Ministry of Marine and Blue Economy is seeking new funding to implement its ambitious 10-year policy, with officials acknowledging that public funding is insufficient for the scale of transformation envisioned.
Adegboyega Oyetola, said finance is the “lever that will attract long-term and progressive capital critical” and determine whether the ministry’s goals take off.
“Resources we currently receive from the national budget are grossly inadequate compared to the enormous responsibility before the ministry and sector,” he warned.
He described public funding not as charity but as “seed capital” that would unlock private investment adding that without it, Nigeria risks falling behind its neighbours while billions of naira continue to leak abroad through freight payments on foreign vessels.

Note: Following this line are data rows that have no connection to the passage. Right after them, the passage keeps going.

/-- What stays of the Control Unit. -/
@[simp] theorem State.armEvent_control (s : State) (e : Nat) :
    (s.armEvent e).control.queue = s.control.queue ∧ (s.armEvent e).control.site = s.control.site ∧
    (s.armEvent e).control.epoch = s.control.epoch ∧ (s.armEvent e).control.epochCounter = s.control.epochCounter ∧
    (s.armEvent e).control.count = s.control.count ∧ (s.armEvent e).control.controlDrops = s.control.controlDrops ∧
    (s.armEvent e).control.line = s.control.line :=
  by unfold State.armEvent; dsimp only; (repeat' split) <;> simp

/-- What stays of the store. -/
@[simp] theorem State.armEvent_store (s : State) (e : Nat) :
    (s.armEvent e).store.setting = s.store.setting ∧ (s.armEvent e).store.free = s.store.free ∧
    (s.armEvent e).store.ringHead = s.store.ringHead ∧ (s.armEvent e).store.ringTail = s.store.ringTail ∧
    (s.armEvent e).store.nfWaiting = s.store.nfWaiting ∧ (s.armEvent e).store.lfWaiting = s.store.lfWaiting ∧
    (s.armEvent e).store.dram = s.store.dram :=
  by unfold State.armEvent; dsimp only; (repeat' split) <;> simp

/-- What stays of the Control Unit. -/
@[simp] theorem State.armDue_control (s : State) :
    (s.armDue).control.queue = s.control.queue ∧ (s.armDue).control.site = s.control.site ∧
    (s.armDue).control.epoch = s.control.epoch ∧ (s.armDue).control.epochCounter = s.control.epochCounter ∧
    (s.armDue).control.count = s.control.count ∧ (s.armDue).control.controlDrops = s.control.controlDrops ∧
    (s.armDue).control.line = s.control.line :=
  by unfold State.armDue; generalize s.dueForArming = l; induction l generalizing s with
    | nil => simp
    | cons e l ih => simp [ih]

/-- What stays of the store. -/
@[simp] theorem State.armDue_store (s : State) :
    (s.armDue).store.setting = s.store.setting ∧ (s.armDue).store.free = s.store.free ∧
    (s.armDue).store.ringHead = s.store.ringHead ∧ (s.armDue).store.ringTail = s.store.ringTail ∧
    (s.armDue).store.nfWaiting = s.store.nfWaiting ∧ (s.armDue).store.lfWaiting = s.store.lfWaiting ∧
    (s.armDue).store.dram = s.store.dram :=
  by unfold State.armDue; generalize s.dueForArming = l; induction l generalizing s with
    | nil => simp
    | cons e l ih => simp [ih]

/-- What stays of the Emitter. -/
@[simp] theorem State.replaceRecord_emitter (s : State) (e m : Nat) :
    ((s.replaceRecord e m).1).emitter.state = s.emitter.state ∧
    ((s.replaceRecord e m).1).emitter.change = s.emitter.change ∧
    ((s.replaceRecord e m).1).emitter.second = s.emitter.second ∧
    ((s.replaceRecord e m).1).emitter.slot = s.emitter.slot ∧ ((s.replaceRecord e m).1).emitter.kNow = s.emitter.kNow ∧
    ((s.replaceRecord e m).1).emitter.kPrev = s.emitter.kPrev ∧
    ((s.replaceRecord e m).1).emitter.lateAllowance = s.emitter.lateAllowance ∧
    ((s.replaceRecord e m).1).emitter.outCounts = s.emitter.outCounts ∧
    ((s.replaceRecord e m).1).emitter.line = s.emitter.line :=
  by unfold State.replaceRecord; dsimp only; (repeat' split) <;> simp [State.countEm, CellStore.dropStaged]
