/-- R104: a cell that a queued record takes first is read before a record that is used later, and a record before a cell that is. -/
theorem test_staging_reads_the_soonest :
    (staging mixed [0]).stagingRead .nearestRecord = none ∧
    (staging mixed [0]).stagingRead (.clipCell 0 0) = some ⟨.clipCell 0 0 0, 262144⟩ ∧
    (staging mixed []).stagingRead (.clipCell 0 1) = none := by decide +kernel

/-- A boundary past the forced end of event 0, at which event 1 of the same group is due for arming. -/
def armingAtEnd : State :=
  { live .onAir .spliced .playing 5 .running .none .locked with
    laneMap := setRow State.reset.laneMap 0 (.member 9 0 0)
    clips := setRow (live .onAir .spliced .playing 5 .running .none .locked).clips 1 { ClipRecord.blank with state := .ready }
    events := setRow (live .onAir .spliced .playing 5 .running .none .locked).events 1
      { EventRecord.blank with
        state := .pending, order := some { order0 with clip := 1, inTime := ⟨7, 0⟩, outTime := ⟨9, 0⟩ } }
    order := [1] }

/-- R130: taken before the end the arming finds the group busy, and taken behind it the event is ARMED. -/
theorem test_arming_meets_an_end :
    (Config.armingPlace 0 = .beforeEnds → (armingAtEnd.armingsAndEnds.eventAt 1).reason = some .groupBusy) ∧
    (Config.armingPlace 0 = .afterEnds → (armingAtEnd.armingsAndEnds.eventAt 1).state = .armed) := by
  have place : armingAtEnd.armingPlace = Config.armingPlace 0 := if_pos (by decide +kernel)
  have forced : (armingAtEnd.draw armingAtEnd.armingMeets).forcedFirst = true := by decide +kernel
  constructor <;> intro h <;> unfold State.armingsAndEnds <;> simp only [place, h, forced] <;> decide +kernel

/-- The leader in BACK; in CLIP before and at the out-time; with an earlier return time; and with another member in CLIP. -/
theorem witness_RecordOfASplicedLeader :
    (∃ s : State, (s.groupAt 0).state = .spliced ∧ (s.groupAt 0).active = some 0 ∧ (s.eventAt 0).given.group = 0 ∧
      (s.switchAt 0).phaseAt 0 = .back ∧ (s.eventAt 0).returnRequested = false) ∧
    (∃ s : State, (s.groupAt 0).state = .spliced ∧ (s.groupAt 0).active = some 0 ∧ (s.eventAt 0).given.group = 0 ∧
      (s.switchAt 0).phaseAt 0 = .clip ∧ (s.eventAt 0).returnRequested = false ∧
      Time.earlier ⟨1, 9999999⟩ (s.eventAt 0).given.outTime = true ∧ Time.noEarlier ⟨2, 0⟩ (s.eventAt 0).given.outTime = true ∧
      ∀ j, 1 ≤ j → j ≤ 3 → (s.switchAt 0).phaseAt j ≠ .clip) ∧
    (∃ s : State, (s.switchAt 0).phaseAt 0 = .clip ∧ (s.eventAt 0).returnRequested = true ∧
      (s.eventAt 0).returnTime = some ⟨1, 5⟩ ∧ Time.earlier ⟨1, 5⟩ (s.eventAt 0).given.outTime = true ∧
      (s.switchAt 0).phaseAt 3 = .clip) :=
  ⟨⟨spliced .spliced .onAir (some 4) (switched (some ⟨1, 0⟩) (some ⟨2, 0⟩) [.back]) .blank, by decide, by decide, by decide,
      by decide, by decide⟩,
    ⟨spliced .spliced .onAir (some 4) (switched (some ⟨1, 0⟩) none [.clip]) .blank, by decide, by decide, by decide, by decide,
      by decide, by decide, by decide, fun j h1 h2 => by
        have : j = 1 ∨ j = 2 ∨ j = 3 := by omega
        rcases this with rfl | rfl | rfl <;> decide⟩,
    ⟨spliced .spliced .onAir (some 4) (switched (some ⟨1, 0⟩) none [.clip, .back, .back, .clip])
        { EventRecord.blank with returnRequested := true, returnTime := some ⟨1, 5⟩ }, by decide, by decide, by decide,
      by decide, by decide⟩⟩

/-- The last cell of a member at its block, and an exhausted member. -/
theorem witness_ReplacementTakesTheNextCell :
    (∃ s : State, ((s.clipAt 63).memberAt 3).cursor < ((s.clipAt 63).memberAt 3).count ∧ 3 < (s.clipAt 63).memberCount.getD 0 ∧
      s.store.content (emissionBlocks s.store.setting +
        1024 * ((s.clipAt 63).memberAt 3).extents.getD (((s.clipAt 63).memberAt 3).cursor / 1024) 0 +
        ((s.clipAt 63).memberAt 3).cursor % 1024) = some (.clipCell fillCell)) ∧
    (∃ s : State, ((s.clipAt 63).memberAt 3).count ≤ ((s.clipAt 63).memberAt 3).cursor ∧
      3 < (s.clipAt 63).memberCount.getD 0) := by
  refine ⟨⟨{ clipHead .playing ⟨1025, [1, 0], some 1, 1024⟩ [] with
      store := { State.reset.store with dram := [(262144, .clipCell fillCell)] } }, ?_, ?_, ?_⟩,
    ⟨clipHead .playing ⟨1025, [1, 0], some 1, 1025⟩ [], ?_, ?_⟩⟩ <;> decide +kernel

theorem witness_EndOfASplice :
    ∃ s : State, (s.eventAt 0).given.group = 0 ∧ (s.eventAt 0).given.clip = 0 ∧ (s.groupAt 0).active = some 0 ∧
      (s.clipAt 0).state = .playing :=
  ⟨spliced .spliced .onAir (some 4) (switched (some ⟨1, 0⟩) none [.clip]) .blank, by decide, by decide, by decide, by decide⟩

/-- A state in which event 0, of group 0 and clip 0 with the in-time 2:0, is due for arming at 0:0. -/
def arming (entry : LaneEntry) (active : Option Nat) (k : ClipState) : State :=
  { State.reset with
    laneMap := setRow State.reset.laneMap 0 entry
    groups := setRow State.reset.groups 0 ⟨false, .idle, active⟩
    clips := setRow State.reset.clips 0 { ClipRecord.blank with state := k }
    events := setRow State.reset.events 0
      { EventRecord.blank with state := .pending, order := some { order0 with inTime := ⟨2, 0⟩, outTime := ⟨3, 0⟩ } }
    order := [0] }

/-- One event due, and each of the four outcomes of its arming. -/
theorem witness_EventArmingTakesUpTheDue :
    ((arming .drop none .ready).order.takeWhile (fun e =>
      Time.noLater ⟨((arming .drop none .ready).eventAt e).given.inTime.sec - 2,
        ((arming .drop none .ready).eventAt e).given.inTime.sub⟩ (arming .drop none .ready).nominalNow) = [0] ∧
      ((arming .drop none .ready).eventAt 0).state = .pending) ∧
    ((arming .drop none .ready).memberLane 0 0 = none ∧ ((arming .drop none .ready).groupAt 0).active ≠ some 0) ∧
    ((arming (.member 9 0 0) (some 31) .ready).memberLane 0 0 = some 0 ∧
      ((arming (.member 9 0 0) (some 31) .ready).groupAt 0).active = some 31) ∧
    (((arming (.member 9 0 0) none .loading).groupAt 0).active = none ∧
      ((arming (.member 9 0 0) none .loading).clipAt 0).state ≠ .ready) ∧
    (((arming (.member 9 0 0) none .ready).groupAt 0).active = none ∧
      ((arming (.member 9 0 0) none .ready).clipAt 0).state = .ready) := by
  decide +kernel

theorem witness_MonitorCellGoesOut :
    ∃ s : State, s.control.monitor = [⟨true, 0, 0, []⟩] :=
  ⟨{ State.reset with control := { State.reset.control with monitor := [⟨true, 0, 0, []⟩] } }, rfl⟩
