-- ==== Sys2Proof/Word.lean ====
section
/-! DEFINITION. The bit vectors of SISA-I: the 16-bit word, the numbers of registers and ports, the two
immediate fields, and the two numeric readings of a vector (00_scope.md R5, R7, R9). -/

namespace Sys2Proof

/-- The word, the only data size (00_scope.md R5): registers, memory cells, ports, addresses, instructions. -/
abbrev Word := BitVec 16

/-- The number of a general register, a 3-bit field (10_state.md R21, 30_encoding.md R65). -/
abbrev RegNum := BitVec 3

/-- The address of a port, 8 bits (10_state.md R31, R32). -/
abbrev Port := BitVec 8

/-- The field N6, I[5:0] (30_encoding.md R61). -/
abbrev Imm6 := BitVec 6

/-- The field N8, I[7:0] (30_encoding.md R61). -/
abbrev Imm8 := BitVec 8

/-- `Xu`, the natural reading of a word (00_scope.md R9). -/
abbrev Word.natural (x : Word) : Nat := x.toNat

/-- `Xs`, the two's complement reading of a word (00_scope.md R9). -/
abbrev Word.integer (x : Word) : Int := x.toInt

end Sys2Proof
end

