-- ==== Sys2Proof/Syntax.lean ====
section
/-! DEFINITION. The instructions of SISA-I, one constructor for each row of spec/opcode_table.json: the
22 instructions of 30_encoding.md R66 and the five rows of words that no instruction uses (R70 to R72). -/

namespace Sys2Proof

/-- An instruction with its operand fields, named as in 30_encoding.md R61: `d` the destination register,
`a` and `b` the source registers, `n6` and `n8` the immediates. -/
inductive Instr where
  /-- AND Rd, Ra, Rb (R91). -/
  | and (d a b : RegNum)
  /-- OR Rd, Ra, Rb (R92). -/
  | or (d a b : RegNum)
  /-- XOR Rd, Ra, Rb (R93). -/
  | xor (d a b : RegNum)
  /-- NOT Rd, Ra (R94). -/
  | not (d a : RegNum)
  /-- ADD Rd, Ra, Rb (R95). -/
  | add (d a b : RegNum)
  /-- SUB Rd, Ra, Rb (R96). -/
  | sub (d a b : RegNum)
  /-- SHA Rd, Ra, Rb (R97). -/
  | sha (d a b : RegNum)
  /-- SHL Rd, Ra, Rb (R98). -/
  | shl (d a b : RegNum)
  /-- CMPLT Rd, Ra, Rb (R106). -/
  | cmplt (d a b : RegNum)
  /-- CMPLE Rd, Ra, Rb (R107). -/
  | cmple (d a b : RegNum)
  /-- CMPEQ Rd, Ra, Rb (R108). -/
  | cmpeq (d a b : RegNum)
  /-- CMPLTU Rd, Ra, Rb (R109). -/
  | cmpltu (d a b : RegNum)
  /-- CMPLEU Rd, Ra, Rb (R110). -/
  | cmpleu (d a b : RegNum)
  /-- ADDI Rd, Ra, C (R100). -/
  | addi (d a : RegNum) (n6 : Imm6)
  /-- LD Rd, C(Ra) (R116). -/
  | ld (d a : RegNum) (n6 : Imm6)
  /-- ST C(Ra), Rb (R117); the data register `b` stands in I[11:9]. -/
  | st (b a : RegNum) (n6 : Imm6)
  /-- MOVI Rd, C (R125). -/
  | movi (d : RegNum) (n8 : Imm8)
  /-- MOVHI Rd, C (R126). -/
  | movhi (d : RegNum) (n8 : Imm8)
  /-- BZ Rb, C (R121); `b` stands in I[11:9]. -/
  | bz (b : RegNum) (n8 : Imm8)
  /-- BNZ Rb, C (R122); `b` stands in I[11:9]. -/
  | bnz (b : RegNum) (n8 : Imm8)
  /-- IN Rd, C (R130). -/
  | inPort (d : RegNum) (n8 : Port)
  /-- OUT C, Rb (R131); `b` stands in I[11:9]. -/
  | outPort (b : RegNum) (n8 : Port)
  /-- A word of operation codes 1000 to 1111, with its low 15 bits (R70): Illegal. -/
  | unusedOpcode (rest : BitVec 15)
  /-- A word of operation code 0001 with fff = 010 (R71): Illegal. -/
  | unusedCompare2 (d a b : RegNum)
  /-- A word of operation code 0001 with fff = 110 (R71): Illegal. -/
  | unusedCompare6 (d a b : RegNum)
  /-- A word of operation code 0001 with fff = 111 (R71): Illegal. -/
  | unusedCompare7 (d a b : RegNum)
  /-- A word 0000 ddd aaa 011 bbb with bbb not 000 (R72): Illegal or NOT, by NOT_BBB_POLICY. -/
  | notBbb (d a b : RegNum)
  deriving DecidableEq, Repr

end Sys2Proof
end

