-- ==== Sys2Proof/Machine/Dispatch.lean ====
section
/-! DEFINITION. The dispatch from an instruction to its meaning, one arm for each row of the opcode table. -/

namespace Sys2Proof.Machine

def exec (i : Instr) (s : State) : Host.Outcome State Fault Refusal :=
  match i with
  | .and d a b => Sys2Proof.Machine.execAnd d a b s
  | .or d a b => Sys2Proof.Machine.execOr d a b s
  | .xor d a b => Sys2Proof.Machine.execXor d a b s
  | .not d a => Sys2Proof.Machine.execNot d a s
  | .add d a b => Sys2Proof.Machine.execAdd d a b s
  | .sub d a b => Sys2Proof.Machine.execSub d a b s
  | .sha d a b => Sys2Proof.Machine.execSha d a b s
  | .shl d a b => Sys2Proof.Machine.execShl d a b s
  | .cmplt d a b => Sys2Proof.Machine.execCmplt d a b s
  | .cmple d a b => Sys2Proof.Machine.execCmple d a b s
  | .cmpeq d a b => Sys2Proof.Machine.execCmpeq d a b s
  | .cmpltu d a b => Sys2Proof.Machine.execCmpltu d a b s
  | .cmpleu d a b => Sys2Proof.Machine.execCmpleu d a b s
  | .addi d a n6 => Sys2Proof.Machine.execAddi d a n6 s
  | .ld d a n6 => Sys2Proof.Machine.execLd d a n6 s
  | .st b a n6 => Sys2Proof.Machine.execSt b a n6 s
  | .movi d n8 => Sys2Proof.Machine.execMovi d n8 s
  | .movhi d n8 => Sys2Proof.Machine.execMovhi d n8 s
  | .bz b n8 => Sys2Proof.Machine.execBz b n8 s
  | .bnz b n8 => Sys2Proof.Machine.execBnz b n8 s
  | .inPort d n8 => Sys2Proof.Machine.execIn d n8 s
  | .outPort b n8 => Sys2Proof.Machine.execOut b n8 s
  | .unusedOpcode rest => Sys2Proof.Machine.execUnusedOpcode rest s
  | .unusedCompare2 d a b => Sys2Proof.Machine.execUnusedCompare2 d a b s
  | .unusedCompare6 d a b => Sys2Proof.Machine.execUnusedCompare6 d a b s
  | .unusedCompare7 d a b => Sys2Proof.Machine.execUnusedCompare7 d a b s
  | .notBbb d a b => Sys2Proof.Machine.execNotBbb d a b s

end Sys2Proof.Machine
end

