-- ==== Sys2Proof/Laws/Cells.lean ====
section
/-! SUPPORT. An address space: a write is read back, leaves every other address alone, and keeps the
canonical form. -/

namespace Sys2Proof.Machine

/-- A read after a write: the value written at its address, the old value at every other. -/
theorem Cells.read_write (c : Cells) (a b : Nat) (w : Word) :
    (c.write a w).read b = if a = b then some w else c.read b := by
  induction c with
  | nil => simp [Cells.write, Cells.read]
  | cons kv rest ih =>
    obtain ⟨k, v⟩ := kv
    simp only [Cells.write]
    split
    · simp [Cells.read]
    · split
      · rename_i h; subst h; simp only [Cells.read]; split <;> rfl
      · rename_i h1 h2
        simp only [Cells.read, ih]
        by_cases hk : k = b
        · have : a ≠ b := by omega
          simp [hk, this]
        · simp [hk]

@[simp] theorem Cells.read_write_self (c : Cells) (a : Nat) (w : Word) : (c.write a w).read a = some w := by
  simp [Cells.read_write]

theorem Cells.read_write_of_ne (c : Cells) {a b : Nat} (w : Word) (h : a ≠ b) :
    (c.write a w).read b = c.read b := by simp [Cells.read_write, h]

theorem Cells.risesFrom_mono {c : Cells} {lo hi : Nat} (h : lo ≤ hi) (hc : Cells.risesFrom c hi = true) :
    Cells.risesFrom c lo = true := by
  cases c with
  | nil => rfl
  | cons kv rest =>
    simp only [Cells.risesFrom, Bool.and_eq_true, decide_eq_true_eq] at hc ⊢
    exact ⟨by omega, hc.2⟩

theorem Cells.risesFrom_write (c : Cells) (a lo : Nat) (w : Word) (hlo : lo ≤ a)
    (hc : Cells.risesFrom c lo = true) : Cells.risesFrom (c.write a w) lo = true := by
  induction c generalizing lo with
  | nil => simp [Cells.write, Cells.risesFrom, hlo]
  | cons kv rest ih =>
    obtain ⟨k, v⟩ := kv
    simp only [Cells.risesFrom, Bool.and_eq_true, decide_eq_true_eq] at hc
    simp only [Cells.write]
    split
    · rename_i h; simp [Cells.risesFrom, hlo, hc.2, Nat.succ_le_of_lt h]
    · split
      · rename_i h; subst h; simp [Cells.risesFrom, hlo, hc.2]
      · simp only [Cells.risesFrom, Bool.and_eq_true, decide_eq_true_eq]
        exact ⟨hc.1, ih (k + 1) (by omega) hc.2⟩

theorem Cells.all_below_write (c : Cells) (a size : Nat) (w : Word) (ha : a < size)
    (hc : c.all (fun kv => decide (kv.1 < size)) = true) :
    (c.write a w).all (fun kv => decide (kv.1 < size)) = true := by
  induction c with
  | nil => simp [Cells.write, ha]
  | cons kv rest ih =>
    obtain ⟨k, v⟩ := kv
    simp only [List.all_cons, Bool.and_eq_true, decide_eq_true_eq] at hc
    simp only [Cells.write]
    split
    · simp [ha, hc.1]; simpa using hc.2
    · split
      · simp [ha]; simpa using hc.2
      · simp only [List.all_cons, Bool.and_eq_true, decide_eq_true_eq]; exact ⟨hc.1, ih hc.2⟩

/-- A write below the size keeps the canonical form. -/
theorem Cells.wf_write {c : Cells} {a size : Nat} (w : Word) (ha : a < size) (hc : c.wf size = true) :
    (c.write a w).wf size = true := by
  simp only [Cells.wf, Bool.and_eq_true] at hc ⊢
  exact ⟨Cells.risesFrom_write c a 0 w (Nat.zero_le _) hc.1, Cells.all_below_write c a size w ha hc.2⟩

/-- A read after a write of a value there may be. -/
theorem Cells.read_writeIf (c : Cells) (a b : Nat) (v : Option Word) :
    (c.writeIf a v).read b = if a = b then v.or (c.read b) else c.read b := by
  cases v <;> simp [Cells.writeIf, Cells.read_write]

/-- A write below the size, if there is one, keeps the canonical form. -/
theorem Cells.wf_writeIf {c : Cells} {a size : Nat} (v : Option Word) (ha : a < size) (hc : c.wf size = true) :
    (c.writeIf a v).wf size = true := by
  cases v with
  | some w => exact Cells.wf_write w ha hc
  | none => exact hc

/-- A read after an update: what the move writes at the ports it is given, the old value elsewhere. -/
theorem Cells.read_update (move : Port → Option Word) (ports : List Port) (c : Cells) (q : Port) :
    (c.update move ports).read q.toNat = if q ∈ ports then (move q).or (c.read q.toNat) else c.read q.toNat := by
  induction ports generalizing c with
  | nil => simp [Cells.update]
  | cons p rest ih =>
    rw [Cells.update, ih, Cells.read_writeIf]
    by_cases hp : p = q
    · subst hp; cases move p <;> simp
    · have hq : ¬ q = p := fun h => hp h.symm
      simp [hq, BitVec.toNat_inj, hp]

/-- An update keeps the canonical form of a space of ports. -/
theorem Cells.wf_update (move : Port → Option Word) (ports : List Port) {c : Cells} (hc : c.wf portCount = true) :
    (c.update move ports).wf portCount = true := by
  induction ports generalizing c with
  | nil => exact hc
  | cons p rest ih => exact ih (Cells.wf_writeIf _ p.isLt hc)

/-- A move that writes nothing leaves a space as it is. -/
theorem Cells.update_none (ports : List Port) (c : Cells) : c.update (fun _ => none) ports = c := by
  induction ports with
  | nil => rfl
  | cons p rest ih => exact ih

/-- An address outside the space is never listed in a canonical space. -/
theorem Cells.read_of_wf {c : Cells} {a size : Nat} (ha : size ≤ a) (hc : c.wf size = true) : c.read a = none := by
  simp only [Cells.wf, Bool.and_eq_true] at hc
  have h := hc.2
  clear hc
  induction c with
  | nil => rfl
  | cons kv rest ih =>
    simp only [List.all_cons, Bool.and_eq_true, decide_eq_true_eq] at h
    have : kv.1 ≠ a := by omega
    simp [Cells.read, this, ih h.2]

end Sys2Proof.Machine
end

He said “We have N24.6 trillion in pension assets, with 5 percent set aside for sustainability, including blue and green bonds,” he told stakeholders. “Each time green bonds have been issued, they have been oversubscribed. The money is there. The question is, how do you then get this money?”
The NGX reckons that once incorporated into the national budget, the Debt Management Office could issue the bonds, attracting both domestic pension funds and international investors.
Yet even as officials push for creative financing, Oloruntola stressed that the first step remains legislative.
“Even the most innovative financial tools and private investments require a solid public funding base to thrive.
It would be noted that with government funding inadequate, the ministry and capital market operators see bonds as alternative financing.